Data section -

-- ==== Sys2Proof/Machine/Requests.lean ====
section
/-! DEFINITION. The run of a request: the checks in their order, the judgement of a technician request,
the answer, and the queue (R160, R184, R185, R192). -/

namespace Sys2Proof.Machine

/-- What a request of one kind does, once it has passed the checks of R185: the state it leaves and its
reply. -/
abbrev Act := Request → State → State × Reply

/-! ## Technician requests (R160) -/

/-- The subject of a technician's READ STATE or READ COUNTERS, given by the code that stands for
robots, is in the window's scope. -/
def ServiceWindow.inScope (x : ServiceWindow) (w : WindowId) (robot camera service : Nat)
    (code index : Nat) : Bool :=
  (decide (code = robot) && x.robots.getLsbD index) ||
    (decide (code = camera) && x.cameras.getLsbD index) ||
    (decide (code = service) && decide (index = (windowPort w).val))

/-- The condition under which a technician request of a kind is taken, or none for a kind that is never
taken (R160). DESIGN CHOICE (log 52): a clear flag above 1 is not set here, so the request is taken and
its flag refused as R189 refuses the line controller's. -/
def technicianMay (x : ServiceWindow) (w : WindowId) (k : RequestKind) (l : Octets) : Option Bool :=
  match k with
  | .readState => some (x.inScope w 3 7 9 (field l 0 1) (field l 1 2))
  | .readCounters =>
    some (x.inScope w 2 3 4 (field l 0 1) (field l 2 2) && decide (field l 1 1 ≠ 1))
  | .lowerLevel => some (decide (field l 0 1 < x.level.code))
  | .closeServiceWindow => some (decide (field l 0 1 = (windowPort w).val))
  | _ => none

/-- A technician request that is run is counted once, whatever its answer (R160; log 23). -/
def countTechnician (q : Request) (s : State) : State :=
  match portWindow q.port with
  | some w => bump (.service w .requests) s
  | none => s

/-- A technician request is judged: the state with its refusal counted, and the reply that refuses it,
or none when it is taken (R160). -/
def judgeTechnician (w : WindowId) (q : Request) (s : State) : State × Option Reply :=
  let refused := (bump (.service w .refusals) s, some (Reply.bare .notPermitted))
  let x := s.windows[w]
  if x.state ≠ .active ∨ x.technician ≠ some q.source then refused
  else match requestKindOf q.kind with
    | none => refused
    | some k =>
      match technicianMay x w k q.body with
      | none => refused
      | some may =>
        if q.body.length < fixedOctets k q.body then (s, some (.bare .badValue))
        else if may then (s, none)
        else refused

/-! ## The checks of R185 -/

/-- A request is run: its header is checked, a technician request is judged, and one that passes is
acted on (R185). -/
def perform (act : Act) (q : Request) (s : State) : State × Reply :=
  if q.version ≠ 1 then (s, .bare .unknownRequest)
  else if !q.bodyFits then (s, .bare .tooLong)
  else match portWindow q.port with
    | some w =>
      match judgeTechnician w q s with
      | (s, some r) => (s, r)
      | (s, none) => act q s
    | none =>
      match requestKindOf q.kind with
      | none => (s, .bare .unknownRequest)
      | some k =>
        if q.body.length < fixedOctets k q.body then (s, .bare .badValue) else act q s

/-- The request's result, unless its answer would exceed the longest frame: then it is TOO_LONG and
has changed nothing (R185). A technician request is counted first. -/
def performFitted (act : Act) (q : Request) (s : State) : State × Reply :=
  let s := countTechnician q s
  let r := perform act q s
  if Config.maxFrame < (answerFrame s.station q r.2).length then (s, .bare .tooLong) else r

/-! ## The queue (R184) -/

/-- The request that is to be run: the head of the queue, when no RESTART waits there to be carried
out, and when this row stands for it. -/
def State.headRequest (s : State) (row : RequestRow) : Option Request :=
  match s.mgmt.queue, s.mgmt.restart with
  | q :: _, none => if q.row = row then some q else none
  | _, _ => none

/-- The request at the head leaves the queue (R184). -/
def leaveQueue (s : State) : State := s.modMgmt fun m => { m with queue := m.queue.tail }

/-- A request is run and answered, and leaves the queue; `after` is what follows its answer. -/
def runRequest (act : Act) (after : Request → Reply → State → State) (q : Request) (s : State) :
    State :=
  let (s, r) := performFitted act q s
  after q r (leaveQueue (sendAnswer q r s).1)

/-- The head request is run when this row stands for it (R184); otherwise nothing is done (log 2). -/
def runHead (row : RequestRow) (act : Act) (s : State) : State :=
  match s.headRequest row with
  | some q => runRequest act (fun _ _ s => s) q s
  | none => s

/-- Nothing more than an answer. -/
def refuse (x : Status) (s : State) : State × Reply := (s, .bare x)

/-- The state and reply of a check chain: an error leaves the state as it was. -/
def orRefuse (s : State) (x : Except Status (State × Reply)) : State × Reply :=
  match x with
  | .ok r => r
  | .error c => refuse c s

/-- A taken request's OK, with a body. -/
def taken (s : State) (body : Octets) : State × Reply := (s, { status := .ok, body := body })

end Sys2Proof.Machine
end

What the task requires -
Copy out, from the material above, each line in which the string "index" is found.

Answer box -
    (code index : Nat) : Bool :=
  (decide (code = robot) && x.robots.getLsbD index) ||
    (decide (code = camera) && x.cameras.getLsbD index) ||
    (decide (code = service) && decide (index = (windowPort w).val))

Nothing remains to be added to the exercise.